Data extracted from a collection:
-- ==== Sys2Proof/WellFormed.lean ====
section
/-! DEFINITION. Which commands can stand on the line: LEN is one byte (01 §1.2), so a payload has at most 255 bytes. -/

namespace Sys2Proof

/-- The length of an OPEN payload with a given number of bitrates (01 §1.11). -/
def OpenFields.payloadLength (o : OpenFields) : Nat := 32 + 2 * o.bitrates.length

/-- A command is well formed when its frame's payload length fits the LEN byte. Only OPEN has a payload of variable
length; every other field is bounded by its type. -/
def Instr.wellFormed : Instr → Bool
  | .pinReset => true
  | .nrstRelease _ => true
  | .rdyFirstRise => true
  | .partTimeAdvance _ => true
  | .interByteGapExpiry => true
  | .hello _ => true
  | .configure _ _ => true
  | .resetSessions _ => true
  | .resetAll _ => true
  | .grantHold _ => true
  | .grantHoldRelease _ => true
  | .queryLink _ => true
  | .history _ _ _ => true
  | .openSession _ o => o.payloadLength ≤ 255
  | .closeSession _ => true
  | .play _ => true
  | .pause _ => true
  | .seek _ _ => true
  | .limits _ _ _ _ => true
  | .playout _ _ => true
  | .edge _ _ => true
  | .querySession _ => true
  | .fetchStart _ _ _ => true
  | .fetchProgress _ _ _ => true
  | .fetchDone _ _ _ => true
  | .fetchFail _ _ _ => true
  | .activityExpiry _ => true
  | .stallExpiry _ => true
  | .lowExpiry _ => true
  | .refillExpiry _ => true
  | .windowExpiry => true
  | .frameSent => true
  | .characterReceived _ _ => true

end Sys2Proof
end

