/-- PLAY of an open session, state by state; where the state changes the arbiter is handed the session (R72, R73, R130). -/
def Obligations.PlayByState : Prop :=
  ∀ (i : SessionId) (s : State), s.linkReady →
    let r := s.session i
    let ok := replyTo .play (sessionByte i) .ok []
    let run := exec (.play (clean (sessionByte i))) s
    (r.state = .priming → run = .next (afterReply (State.withSession s i { r with autostart := true }) ok)) ∧
    (r.state = .playing ∨ r.state = .stalled → run = .next (afterReply s ok)) ∧
    (r.state = .ended ∨ r.state = .fault → run = .next (afterReply s (replyTo .play (sessionByte i) .wrongState []))) ∧
    (r.state = .primed ∨ r.state = .paused →
      (0 < r.storedLevel → ∃ core,
        State.handedOver (State.withSession s i (Session.movedTo r s.partTime .playing)) i (s.toldUrgent i) false core ∧
        run = .next (afterReply core ok)) ∧
      (r.storedLevel = 0 → r.allFetched = true → ∃ core,
        State.handedOver (State.withSession s i (Session.movedTo r s.partTime .ended)) i (s.toldUrgent i) false core ∧
        run = .next (afterReply core ok)) ∧
      (r.storedLevel = 0 → r.allFetched = false → ∃ core,
        State.handedOver (State.stalledAtZero s i) i (s.toldUrgent i) false core ∧ run = .next (afterReply core ok))) ∧
    (Session.takesControl r = true → run = .next (afterReply (State.playedAlone s i) ok))

/-- PAUSE of an open session, state by state; where the state changes the arbiter is handed the session (R73, R130). -/
def Obligations.PauseByState : Prop :=
  ∀ (i : SessionId) (s : State), s.linkReady →
    let r := s.session i
    let ok := replyTo .pause (sessionByte i) .ok []
    let run := exec (.pause (clean (sessionByte i))) s
    (r.state = .priming → run = .next (afterReply (State.withSession s i { r with autostart := false }) ok)) ∧
    (r.state = .primed ∨ r.state = .paused → run = .next (afterReply s ok)) ∧
    (r.state = .ended ∨ r.state = .fault → run = .next (afterReply s (replyTo .pause (sessionByte i) .wrongState []))) ∧
    (r.state = .playing ∨ r.state = .stalled → ∃ core,
      State.handedOver (State.withSession s i (Session.movedTo r s.partTime .paused)) i (s.toldUrgent i) false core ∧
      run = .next (afterReply core ok)) ∧
    (Session.takesControl r = true → run = .next (afterReply (State.pausedAlone s i) ok))

/-- A broadcast PLAY or PAUSE answers OK with the mask of the sessions that took it. It is the request addressed to session
0, 1, 2 and 3 alone, one after another: each session's record and STALL are as its own PLAY or PAUSE leaves them, a session
that refuses or is closed is unchanged, and beside that only the arbiter acts (R21, R72, R73, R75). -/
def Obligations.BroadcastReachesEverySession : Prop :=
  ∀ s : State, s.linkReady →
    (∃ core, ArbiterOnly { s with
        sessions := Four.ofFn fun i => (s.session i).afterPlay s.partTime
        link := { s.link with notices := Four.ofFn fun i =>
          if (s.session i).stallsOnPlay then (s.notices i).withStall s.partTime else s.notices i } } core ∧
      core = Idx4.all.foldl State.playedAlone s ∧
      exec (.play (clean 0x0F#8)) s = .next (afterReply core (replyTo .play 0x0F#8 .ok [State.controlMask s]))) ∧
    (∃ core, ArbiterOnly { s with sessions := Four.ofFn fun i => (s.session i).afterPause s.partTime } core ∧
      core = Idx4.all.foldl State.pausedAlone s ∧
      exec (.pause (clean 0x0F#8)) s = .next (afterReply core (replyTo .pause 0x0F#8 .ok [State.controlMask s])))
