/-- A command is an event of which the arbiter's part is complete, or it drives NRST low or releases it (R180). -/
theorem exec {cmd : Instr} (h : exec cmd s = .next t) :
    ArbiterKept s t ∨ t = s.held ∨ ∃ baudHigh, t = s.release baudHigh := by
  cases hreq : requestOf cmd with
  | none => exact execEvent hreq h
  | some request =>
    rw [exec_request hreq] at h
    cases h
    exact .inl (foldl receive _ s)

end ArbiterKept

/-- What every event keeps, and the pins leave, every step keeps. -/
theorem keptByStep_of_arbiterKept {inv : State → Prop} (hkept : ∀ s t, ArbiterKept s t → inv s → inv t)
    (hheld : ∀ s : State, inv s.held) (hrelease : ∀ (s : State) (baudHigh : Bool), inv (s.release baudHigh)) :
    keptByStep inv := by
  intro s t hs hstep
  unfold step at hstep
  split at hstep
  · cases hstep; exact hs
  · next rest _ =>
    have hrest : ArbiterKept s { s with pending := rest } :=
      .aside ⟨rfl, rfl, rfl, rfl, rfl, fun _ => rfl, fun _ => le_rfl⟩ rfl rfl
    obtain h | rfl | ⟨baudHigh, rfl⟩ := ArbiterKept.exec hstep
    · exact hkept _ _ (hrest.trans h) hs
    · exact hheld _
    · exact hrelease _ baudHigh

/-! ### O56 -/

theorem NothingToGrant.of_queue_nil {s : State} (h : s.arbiter.queue = []) : NothingToGrant s := .inr (.inl h)

/-- With every session as after a pin reset nobody waits and nobody wants (R180). -/
theorem queueIsWanting_of_blank {s : State} (hsessions : s.sessions = Four.const Session.blank)
    (hqueue : s.arbiter.queue = []) : QueueIsWanting s := fun i => by
  have hblank : s.session i = Session.blank := by rw [State.session, hsessions, Four.get_const]
  refine State.placed_of_eq (((s.queue_eq_nil_iff.mp hqueue) i).trans ?_)
  rw [State.wants, hblank]
  rfl

/-- Settles O56: both parts by `ArbiterKept`, the second over the invariant of O58. -/
theorem nothingLeftToGrantKept : Obligations.NothingLeftToGrantKept := by
  refine ⟨keptByStep_of_arbiterKept (fun s t h ⟨hs, hslots, hrange⟩ => ?_)
    (fun s => ⟨.of_queue_nil rfl, s.held_levelInvariant.slotsConsistent, Settings.default_inRange⟩)
    (fun s b => ⟨.of_queue_nil rfl, (s.release_levelInvariant b).slotsConsistent, Settings.default_inRange⟩),
    keptByStep_of_arbiterKept (fun s t h ⟨hs, hlevel⟩ => ?_)
    (fun s => ⟨queueIsWanting_of_blank rfl rfl, (levelInvariant_iff _).mp s.held_levelInvariant⟩)
    (fun s b => ⟨queueIsWanting_of_blank rfl rfl, (levelInvariant_iff _).mp (s.release_levelInvariant b)⟩)⟩
  · exact ⟨h.granting hslots hrange hs, h.moves.keeps (fun _ _ hs h => h.slotsConsistent hs) hslots,
      h.moves.keeps (fun _ _ hs h => h.settingsInRange hs) hrange⟩
  · have hlevel := (levelInvariant_iff s).mpr hlevel
    exact ⟨h.waiting hlevel hs, (levelInvariant_iff t).mp (h.moves.keeps (fun _ _ hs h => h.levelInvariant hs) hlevel)⟩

## Problem
Retype the records above, but only those lines that fall between the line containing "def Instr.wellFormed : Instr → Bool" and the line containing "(R72, R73, R130). -/", with both of those lines included, exactly as written.

## Result for this task
def Instr.wellFormed : Instr → Bool
  | .pinReset => true
  | .nrstRelease _ => true
  | .rdyFirstRise => true
  | .partTimeAdvance _ => true
  | .interByteGapExpiry => true
  | .hello _ => true
  | .configure _ _ => true
  | .resetSessions _ => true
  | .resetAll _ => true
  | .grantHold _ => true
  | .grantHoldRelease _ => true
  | .queryLink _ => true
  | .history _ _ _ => true
  | .openSession _ o => o.payloadLength ≤ 255
  | .closeSession _ => true
  | .play _ => true
  | .pause _ => true
  | .seek _ _ => true
  | .limits _ _ _ _ => true
  | .playout _ _ => true
  | .edge _ _ => true
  | .querySession _ => true
  | .fetchStart _ _ _ => true
  | .fetchProgress _ _ _ => true
  | .fetchDone _ _ _ => true
  | .fetchFail _ _ _ => true
  | .activityExpiry _ => true
  | .stallExpiry _ => true
  | .lowExpiry _ => true
  | .refillExpiry _ => true
  | .windowExpiry => true
  | .frameSent => true
  | .characterReceived _ _ => true

end Sys2Proof
end

/-- PLAY of an open session, state by state; where the state changes the arbiter is handed the session (R72, R73, R130). -/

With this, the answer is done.